- **Brief**
Your output is to consist only of the line containing "rw [streamWord, streamWord, iterT_add]" and the lines after it, through the end of the data, reproduced exactly.

Stored items:
-- ==== Sys2Proof/Machine/Float.lean ====
section
/-! DEFINITION. The conversion `f32bits` of RDF32 (40_buffered_source.md R112). -/

namespace Sys2Proof.Machine

/-- `((e + 95) << 23) | (q mod 2^23)`: sign 0, biased exponent `e − 32 + 127`, the fraction of the 24-bit significand `q`. -/
def packF32 (e q : Nat) : Word32 := BitVec.ofNat 32 (((e + 95) <<< 23) ||| (q % 2 ^ 23))

/-- Whether `q`, with `r` of `2^sh` left over, is rounded up: under RNE when `r` is over half, or half with `q` odd. -/
def roundsUp (m : F32Mode) (q r sh : Nat) : Bool :=
  match m with
  | .rne => decide (2 ^ (sh - 1) < r ∨ (r = 2 ^ (sh - 1) ∧ q % 2 = 1))
  | .rtz => false

/-- `u >> sh`, rounded under the mode by the `sh` bits shifted out. -/
def roundShift (m : F32Mode) (n sh : Nat) : Nat :=
  if roundsUp m (n >>> sh) (n % 2 ^ sh) sh then (n >>> sh) + 1 else n >>> sh

/-- `f32bits(u)`: the binary32 encoding of `u × 2^−32`, rounded under `F32_MODE`. -/
def f32bits (m : F32Mode) (u : Word32) : Word32 :=
  let n := u.toNat
  let e := Nat.log2 n
  if n = 0 then 0
  else if e ≤ 23 then packF32 e (n <<< (23 - e))
  else
    let q := roundShift m n (e - 23)
    if q = 2 ^ 24 then packF32 (e + 1) (2 ^ 23) else packF32 e q

end Sys2Proof.Machine
end

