-- ==== Sys2Proof/Machine/Refill.lean ====
section
/-! DEFINITION. The batch refill controller (40_buffered_source.md R120 to R124). -/

namespace Sys2Proof.Machine

/-- `REFILL_STEP(i, k)`: slot `i` takes the output of the state before its transition (R121). -/
def refillStep (p : Params) (i : Nat) (k : ReadKind) (s : State) : State :=
  ((s.writeSlot i (sel32 p (out64 s.x))).setX (T s.x)).setCtl (.refill (i + 1) k)

/-- `REFILL_DONE(k)`: the cursor restarts, slot 0 answers the pending read and counts as consumed (R122). -/
def refillDone (p : Params) (k : ReadKind) (s : State) : Result :=
  let s := s.setIdx 0
  readSlot s 0 fun v => .next (((s.setIdx 1).respond (answer p k v)).setCtl .idle)

/-- One internal step of the controller at `ctl = REFILL(i, k)`; an idle controller does nothing (R121, R122,
60_exceptions.md R214). `i > CAP` occurs in no reachable state (log entry 18). -/
def controllerStep (p : Params) (s : State) : Result :=
  match s.ctl with
  | .idle => .next s
  | .refill i k => if i < p.cap then .next (refillStep p i k s) else refillDone p k s

/-- The buffer after slots 0..n−1 took the words of the stream that starts at `e` (R124). -/
def fillSlots (p : Params) (e : Engine) : Nat → Memory → Memory
  | 0, m => m
  | n + 1, m => (fillSlots p e n m).write n (streamWord p e n)

/-- The whole refill as one step (R124): every slot, the engine advanced `CAP` times, then `REFILL_DONE`. The machine takes
the stepwise form; this is the atomic one it is compared with. -/
def atomicRefill (p : Params) (k : ReadKind) (s : State) : Result :=
  refillDone p k { s with buf := fillSlots p s.x p.cap s.buf, x := iterT p.cap s.x }

end Sys2Proof.Machine
end

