-- ==== Sys2Proof/Certificates/Slice0/Obligations.lean ====
section
/-! DEFINITION. What is claimed of the machine, rule by rule. `Config.build` is opaque, so a statement about `step` or `exec`
holds of every build the spec allows. -/

open Sys2Proof Sys2Proof.Machine

/-! ### Encoding (30_encoding.md) -/

/-- R75: a command word decodes to a command exactly when it is that command's own word. -/
def Obligations.DecodeExactlyInvertsEncode : Prop :=
  ∀ (c : Command) (i : Instr), decode c = .instr i ↔ c = encode i

/-- R73, R74: the illegal words and their names. -/
def Obligations.IllegalWordsDecodeByName : Prop :=
  ∀ c : Command,
    (decode c = .illegal .reservedOp ↔ opField c = 0b11#2) ∧
    (decode c = .illegal .nonzeroArg ↔ (opField c = 0b01#2 ∨ opField c = 0b10#2) ∧ argField c ≠ 0)

/-- R72: a word lies in a row of the match and mask table exactly when it decodes to that row's command. -/
def Obligations.OpcodeRowsAgreeWithDecode : Prop :=
  ∀ c : Command,
    ((opcodeRow (.init 0)).holds c = true ↔ ∃ a, decode c = .instr (.init a)) ∧
    ((opcodeRow .rdu32).holds c = true ↔ decode c = .instr .rdu32) ∧
    ((opcodeRow .rdf32).holds c = true ↔ decode c = .instr .rdf32)

/-- R72, R78: words written out bit by bit from the format `oo aaaa…`. -/
def Obligations.WrittenOutWordsDecode : Prop :=
  decode 0b0010000000000000000000000000000001#34 = .instr (.init 0x80000001) ∧
  decode 0b0100000000000000000000000000000000#34 = .instr .rdu32 ∧
  decode 0b1000000000000000000000000000000000#34 = .instr .rdf32 ∧
  decode 0b1100000000000000000000000000000000#34 = .illegal .reservedOp ∧
  decode 0b0100000000000000000000000000000001#34 = .illegal .nonzeroArg

/-- R78: `INIT` with any literal of at least one digit, decimal or after `0x` hexadecimal, leading zeros or not, letters small
or capital, with or without a comment, assembles to that INIT's word; a literal that 32 bits cannot hold is an error. That either
case of a letter is read and that a literal out of range is an error is the model's (DESIGN CHOICE, log entry 19). -/
def Obligations.AssemblerReadsEveryOffset : Prop :=
  (∀ (ds : List Nat) (rest : List Char), ds ≠ [] → (∀ d ∈ ds, d < 10) → LineRest rest →
    assembleLine (['I', 'N', 'I', 'T', ' '] ++ decimalText ds ++ rest) =
      if Nat.ofDigits 10 ds.reverse < 2 ^ 32
        then .command (encode (.init (BitVec.ofNat 32 (Nat.ofDigits 10 ds.reverse)))) else .error) ∧
  (∀ (ds : List (Nat × Bool)) (rest : List Char), ds ≠ [] → (∀ d ∈ ds, d.1 < 16) → LineRest rest →
    assembleLine (['I', 'N', 'I', 'T', ' ', '0', 'x'] ++ hexText ds ++ rest) =
      if Nat.ofDigits 16 (ds.map Prod.fst).reverse < 2 ^ 32
        then .command (encode (.init (BitVec.ofNat 32 (Nat.ofDigits 16 (ds.map Prod.fst).reverse)))) else .error)

/-- R78: the lines without a literal, with or without a comment; `INIT` with no operand is `INIT 0`. That a blank line or a
comment alone is a line with no command, and no error, is the model's (DESIGN CHOICE, log entry 19). -/
def Obligations.AssemblerReadsLinesWithoutLiteral : Prop :=
  ∀ rest : List Char, LineRest rest →
    assembleLine (['I', 'N', 'I', 'T'] ++ rest) = .command 0x000000000#34 ∧
    assembleLine (['R', 'D', 'U', '3', '2'] ++ rest) = .command 0x100000000#34 ∧
    assembleLine (['R', 'D', 'F', '3', '2'] ++ rest) = .command 0x200000000#34 ∧
    assembleLine rest = .empty

/-! ### Taking a command (20_memory.md R58, 60_exceptions.md R204) -/

/-- A command word presented to an idle block is decoded, taken from the port and run. -/
def Obligations.StepRunsTheDecodedCommand : Prop :=
  ∀ (s : State) (w : Command) (rest : List HostInput) (i : Instr),
    s.ctl = .idle → s.inputs = .cmd w :: rest → decode w = .instr i →
    step s = exec i { s with inputs := rest }
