-- ==== Sys2Proof/Laws/Engine.lean ====
section
/-! SUPPORT. The engine's iterates. -/

namespace Sys2Proof.Machine

@[simp] theorem iterT_zero (s : Engine) : iterT 0 s = s := rfl

theorem iterT_succ (n : Nat) (s : Engine) : iterT (n + 1) s = iterT n (T s) := rfl

theorem iterT_succ_out (n : Nat) (s : Engine) : iterT (n + 1) s = T (iterT n s) := by
  induction n generalizing s with
  | zero => rfl
  | succ n ih => rw [iterT_succ, ih, iterT_succ]

theorem iterT_add (m n : Nat) (s : Engine) : iterT (m + n) s = iterT n (iterT m s) := by
  induction m generalizing s with
  | zero => simp
  | succ m ih => rw [Nat.succ_add, iterT_succ, ih, iterT_succ]

/-- The stream that starts `m` transitions later is the same stream from its `m`-th word on. -/
theorem streamWord_add (p : Params) (s : Engine) (m n : Nat) :
    streamWord p (iterT m s) n = streamWord p s (m + n) := by
  rw [streamWord, streamWord, iterT_add]

end Sys2Proof.Machine
end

- **Solution below**
  rw [streamWord, streamWord, iterT_add]

end Sys2Proof.Machine
end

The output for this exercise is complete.